[Exercise data]

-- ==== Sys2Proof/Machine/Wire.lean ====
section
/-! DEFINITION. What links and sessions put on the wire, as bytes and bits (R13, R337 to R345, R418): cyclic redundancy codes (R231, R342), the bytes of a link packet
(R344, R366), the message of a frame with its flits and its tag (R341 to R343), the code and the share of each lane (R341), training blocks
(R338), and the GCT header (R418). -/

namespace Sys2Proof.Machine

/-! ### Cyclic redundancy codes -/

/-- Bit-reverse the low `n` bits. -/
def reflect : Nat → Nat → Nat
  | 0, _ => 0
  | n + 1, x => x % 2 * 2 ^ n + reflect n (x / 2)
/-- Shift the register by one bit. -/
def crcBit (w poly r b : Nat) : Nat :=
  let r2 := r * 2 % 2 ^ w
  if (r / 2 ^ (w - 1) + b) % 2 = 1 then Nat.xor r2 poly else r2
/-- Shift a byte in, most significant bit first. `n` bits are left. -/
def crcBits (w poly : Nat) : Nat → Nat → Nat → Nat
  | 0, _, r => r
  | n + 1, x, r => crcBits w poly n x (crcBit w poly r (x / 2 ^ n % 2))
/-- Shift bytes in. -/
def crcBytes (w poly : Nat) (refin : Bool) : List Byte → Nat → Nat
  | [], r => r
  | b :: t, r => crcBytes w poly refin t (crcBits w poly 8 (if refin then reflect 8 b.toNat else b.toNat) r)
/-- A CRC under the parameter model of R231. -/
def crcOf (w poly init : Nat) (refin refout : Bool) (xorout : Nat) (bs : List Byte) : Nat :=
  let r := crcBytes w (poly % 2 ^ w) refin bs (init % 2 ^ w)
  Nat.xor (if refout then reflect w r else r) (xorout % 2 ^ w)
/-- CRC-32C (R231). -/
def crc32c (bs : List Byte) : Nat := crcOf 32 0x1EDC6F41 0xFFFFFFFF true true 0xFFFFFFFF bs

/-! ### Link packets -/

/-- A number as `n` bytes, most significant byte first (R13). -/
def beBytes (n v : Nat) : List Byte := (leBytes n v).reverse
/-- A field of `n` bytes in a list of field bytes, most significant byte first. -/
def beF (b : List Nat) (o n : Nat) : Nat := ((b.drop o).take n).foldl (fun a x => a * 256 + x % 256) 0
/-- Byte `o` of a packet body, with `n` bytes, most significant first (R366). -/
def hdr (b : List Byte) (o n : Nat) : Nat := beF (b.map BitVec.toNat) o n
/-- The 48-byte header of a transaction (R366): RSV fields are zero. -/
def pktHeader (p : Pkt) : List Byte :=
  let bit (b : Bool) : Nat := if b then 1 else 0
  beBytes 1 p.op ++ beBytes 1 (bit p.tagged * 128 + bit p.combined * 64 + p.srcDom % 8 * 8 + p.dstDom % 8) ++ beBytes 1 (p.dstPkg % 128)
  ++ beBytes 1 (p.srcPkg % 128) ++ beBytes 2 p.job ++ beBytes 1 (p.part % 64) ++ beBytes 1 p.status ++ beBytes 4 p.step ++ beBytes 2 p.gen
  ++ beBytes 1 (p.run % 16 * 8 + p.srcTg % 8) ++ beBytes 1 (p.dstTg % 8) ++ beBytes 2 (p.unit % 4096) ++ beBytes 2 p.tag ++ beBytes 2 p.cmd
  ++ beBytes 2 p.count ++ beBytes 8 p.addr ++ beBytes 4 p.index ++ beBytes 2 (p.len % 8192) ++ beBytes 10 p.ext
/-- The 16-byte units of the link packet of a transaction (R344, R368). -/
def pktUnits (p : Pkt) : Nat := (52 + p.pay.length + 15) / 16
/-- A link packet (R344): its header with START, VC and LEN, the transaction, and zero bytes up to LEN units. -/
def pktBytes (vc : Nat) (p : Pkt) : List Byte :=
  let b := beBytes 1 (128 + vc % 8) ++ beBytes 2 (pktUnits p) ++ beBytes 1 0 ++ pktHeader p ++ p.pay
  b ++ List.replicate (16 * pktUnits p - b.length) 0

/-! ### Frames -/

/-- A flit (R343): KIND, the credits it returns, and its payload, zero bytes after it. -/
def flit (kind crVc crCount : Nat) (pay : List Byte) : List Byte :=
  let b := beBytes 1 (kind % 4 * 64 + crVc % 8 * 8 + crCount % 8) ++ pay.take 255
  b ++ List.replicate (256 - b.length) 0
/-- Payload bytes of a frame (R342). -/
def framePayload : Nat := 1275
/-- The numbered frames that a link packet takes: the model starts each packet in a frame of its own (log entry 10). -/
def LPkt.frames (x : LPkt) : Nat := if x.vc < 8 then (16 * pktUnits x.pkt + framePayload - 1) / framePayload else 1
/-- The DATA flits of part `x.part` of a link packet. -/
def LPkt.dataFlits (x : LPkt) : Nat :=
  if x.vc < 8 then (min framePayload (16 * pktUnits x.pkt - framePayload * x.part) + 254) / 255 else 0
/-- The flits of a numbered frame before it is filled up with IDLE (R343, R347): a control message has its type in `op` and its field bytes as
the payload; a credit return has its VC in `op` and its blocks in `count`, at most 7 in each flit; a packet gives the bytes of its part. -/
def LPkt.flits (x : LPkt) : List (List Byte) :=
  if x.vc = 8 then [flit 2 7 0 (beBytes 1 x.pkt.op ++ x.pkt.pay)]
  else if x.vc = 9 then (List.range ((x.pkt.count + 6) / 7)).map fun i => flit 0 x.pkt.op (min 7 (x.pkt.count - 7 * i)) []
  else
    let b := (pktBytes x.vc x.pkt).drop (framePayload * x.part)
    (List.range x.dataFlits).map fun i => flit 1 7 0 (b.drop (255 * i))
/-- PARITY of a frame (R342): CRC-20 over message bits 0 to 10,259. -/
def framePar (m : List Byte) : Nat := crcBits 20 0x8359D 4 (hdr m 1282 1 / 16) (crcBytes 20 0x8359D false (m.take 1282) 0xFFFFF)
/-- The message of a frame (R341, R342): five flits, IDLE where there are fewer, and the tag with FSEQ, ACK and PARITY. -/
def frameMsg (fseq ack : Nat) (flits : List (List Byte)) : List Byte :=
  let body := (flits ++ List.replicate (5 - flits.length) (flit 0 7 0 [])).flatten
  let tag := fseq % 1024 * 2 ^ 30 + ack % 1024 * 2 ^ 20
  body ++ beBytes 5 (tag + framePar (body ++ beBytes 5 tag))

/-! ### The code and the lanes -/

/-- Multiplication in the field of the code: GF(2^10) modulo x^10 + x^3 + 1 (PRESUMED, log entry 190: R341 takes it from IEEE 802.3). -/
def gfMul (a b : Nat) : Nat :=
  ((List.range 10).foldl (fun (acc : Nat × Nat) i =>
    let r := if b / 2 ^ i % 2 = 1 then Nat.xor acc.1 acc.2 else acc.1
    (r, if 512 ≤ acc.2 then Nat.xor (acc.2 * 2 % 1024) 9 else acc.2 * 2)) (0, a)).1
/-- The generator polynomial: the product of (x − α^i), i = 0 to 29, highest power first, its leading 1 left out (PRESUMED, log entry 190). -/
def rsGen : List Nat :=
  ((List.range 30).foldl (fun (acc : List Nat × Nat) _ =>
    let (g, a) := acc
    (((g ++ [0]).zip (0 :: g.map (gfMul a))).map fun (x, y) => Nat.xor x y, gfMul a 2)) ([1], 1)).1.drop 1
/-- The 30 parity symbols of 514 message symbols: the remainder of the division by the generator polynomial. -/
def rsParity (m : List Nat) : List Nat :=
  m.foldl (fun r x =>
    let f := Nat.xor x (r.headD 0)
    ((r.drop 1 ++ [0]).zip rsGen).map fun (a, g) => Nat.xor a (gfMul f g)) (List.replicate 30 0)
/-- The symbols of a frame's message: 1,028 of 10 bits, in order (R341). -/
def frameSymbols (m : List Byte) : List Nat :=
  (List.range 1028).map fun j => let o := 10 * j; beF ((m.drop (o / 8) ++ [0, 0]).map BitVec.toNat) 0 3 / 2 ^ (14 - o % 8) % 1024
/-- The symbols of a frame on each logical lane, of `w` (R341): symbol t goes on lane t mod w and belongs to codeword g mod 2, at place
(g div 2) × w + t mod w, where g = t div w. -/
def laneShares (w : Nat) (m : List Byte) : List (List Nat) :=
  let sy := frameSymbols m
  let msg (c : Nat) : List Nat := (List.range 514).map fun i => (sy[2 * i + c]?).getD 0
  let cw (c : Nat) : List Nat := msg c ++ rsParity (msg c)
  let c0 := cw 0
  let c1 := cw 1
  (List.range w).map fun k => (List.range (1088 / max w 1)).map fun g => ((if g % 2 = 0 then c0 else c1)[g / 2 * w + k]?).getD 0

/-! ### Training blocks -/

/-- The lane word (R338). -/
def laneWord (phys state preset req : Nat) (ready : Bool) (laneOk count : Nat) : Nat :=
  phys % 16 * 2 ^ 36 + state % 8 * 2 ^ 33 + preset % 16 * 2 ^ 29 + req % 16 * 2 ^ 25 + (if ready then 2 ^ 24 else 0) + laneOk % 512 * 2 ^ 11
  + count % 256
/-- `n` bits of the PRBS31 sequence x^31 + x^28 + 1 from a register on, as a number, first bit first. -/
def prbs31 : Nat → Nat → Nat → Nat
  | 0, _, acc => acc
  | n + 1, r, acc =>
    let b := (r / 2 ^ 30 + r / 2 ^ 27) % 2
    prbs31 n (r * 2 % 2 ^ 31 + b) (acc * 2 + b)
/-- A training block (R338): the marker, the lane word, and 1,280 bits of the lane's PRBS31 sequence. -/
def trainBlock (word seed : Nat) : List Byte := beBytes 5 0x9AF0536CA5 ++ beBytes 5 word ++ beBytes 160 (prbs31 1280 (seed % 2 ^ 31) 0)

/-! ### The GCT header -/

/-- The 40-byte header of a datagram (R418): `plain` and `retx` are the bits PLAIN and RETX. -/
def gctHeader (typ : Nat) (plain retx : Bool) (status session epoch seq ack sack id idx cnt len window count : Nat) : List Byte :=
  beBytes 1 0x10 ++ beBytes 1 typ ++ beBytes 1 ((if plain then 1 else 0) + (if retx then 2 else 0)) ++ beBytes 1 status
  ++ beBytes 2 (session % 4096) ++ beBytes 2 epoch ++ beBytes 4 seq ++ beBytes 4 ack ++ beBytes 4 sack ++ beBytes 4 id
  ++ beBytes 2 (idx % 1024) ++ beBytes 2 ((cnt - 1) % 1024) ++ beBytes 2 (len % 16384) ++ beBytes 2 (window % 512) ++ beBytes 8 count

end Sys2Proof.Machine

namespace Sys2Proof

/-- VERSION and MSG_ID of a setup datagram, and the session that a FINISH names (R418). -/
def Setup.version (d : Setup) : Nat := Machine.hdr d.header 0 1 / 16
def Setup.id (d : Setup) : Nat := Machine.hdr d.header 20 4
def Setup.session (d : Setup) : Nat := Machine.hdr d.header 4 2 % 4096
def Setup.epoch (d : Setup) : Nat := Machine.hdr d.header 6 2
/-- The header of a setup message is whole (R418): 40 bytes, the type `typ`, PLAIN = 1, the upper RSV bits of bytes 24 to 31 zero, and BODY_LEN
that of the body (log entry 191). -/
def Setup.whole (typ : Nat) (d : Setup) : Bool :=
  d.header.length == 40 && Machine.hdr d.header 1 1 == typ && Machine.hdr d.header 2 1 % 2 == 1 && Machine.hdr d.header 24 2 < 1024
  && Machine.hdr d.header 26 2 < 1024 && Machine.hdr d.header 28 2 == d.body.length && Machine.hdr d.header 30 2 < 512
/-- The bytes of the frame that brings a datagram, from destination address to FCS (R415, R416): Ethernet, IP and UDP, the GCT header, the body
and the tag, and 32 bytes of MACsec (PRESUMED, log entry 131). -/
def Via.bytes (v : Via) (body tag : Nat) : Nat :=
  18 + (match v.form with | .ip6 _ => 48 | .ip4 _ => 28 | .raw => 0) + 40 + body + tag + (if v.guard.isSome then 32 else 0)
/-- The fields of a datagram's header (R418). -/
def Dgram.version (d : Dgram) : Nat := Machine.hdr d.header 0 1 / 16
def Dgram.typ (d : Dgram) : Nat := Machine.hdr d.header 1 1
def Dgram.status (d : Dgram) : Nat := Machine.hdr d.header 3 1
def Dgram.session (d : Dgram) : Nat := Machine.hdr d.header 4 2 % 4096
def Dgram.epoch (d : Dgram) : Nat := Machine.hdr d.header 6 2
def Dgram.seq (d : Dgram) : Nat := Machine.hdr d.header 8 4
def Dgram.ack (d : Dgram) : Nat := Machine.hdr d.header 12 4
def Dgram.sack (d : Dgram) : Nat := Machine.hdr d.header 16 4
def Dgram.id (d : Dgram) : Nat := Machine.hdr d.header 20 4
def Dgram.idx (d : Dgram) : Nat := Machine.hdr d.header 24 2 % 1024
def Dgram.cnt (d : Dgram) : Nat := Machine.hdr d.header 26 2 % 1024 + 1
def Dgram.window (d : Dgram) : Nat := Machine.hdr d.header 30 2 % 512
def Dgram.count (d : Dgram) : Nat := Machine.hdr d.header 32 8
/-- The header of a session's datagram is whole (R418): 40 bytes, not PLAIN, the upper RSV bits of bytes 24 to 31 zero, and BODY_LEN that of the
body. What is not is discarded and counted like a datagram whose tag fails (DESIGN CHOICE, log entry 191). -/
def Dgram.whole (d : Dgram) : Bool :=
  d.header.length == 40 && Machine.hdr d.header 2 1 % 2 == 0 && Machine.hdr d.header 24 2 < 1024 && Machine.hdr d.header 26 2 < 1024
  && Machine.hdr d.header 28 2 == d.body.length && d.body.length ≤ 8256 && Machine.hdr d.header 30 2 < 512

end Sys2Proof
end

[/Exercise data]

Start with the line above that contains "let c0 := cw 0" and stop after the line that contains "0, _, acc => acc". Output those lines exactly, and only those.

■ Task output:
  let c0 := cw 0
  let c1 := cw 1
  (List.range w).map fun k => (List.range (1088 / max w 1)).map fun g => ((if g % 2 = 0 then c0 else c1)[g / 2 * w + k]?).getD 0

/-! ### Training blocks -/

/-- The lane word (R338). -/
def laneWord (phys state preset req : Nat) (ready : Bool) (laneOk count : Nat) : Nat :=
  phys % 16 * 2 ^ 36 + state % 8 * 2 ^ 33 + preset % 16 * 2 ^ 29 + req % 16 * 2 ^ 25 + (if ready then 2 ^ 24 else 0) + laneOk % 512 * 2 ^ 11
  + count % 256
/-- `n` bits of the PRBS31 sequence x^31 + x^28 + 1 from a register on, as a number, first bit first. -/
def prbs31 : Nat → Nat → Nat → Nat
  | 0, _, acc => acc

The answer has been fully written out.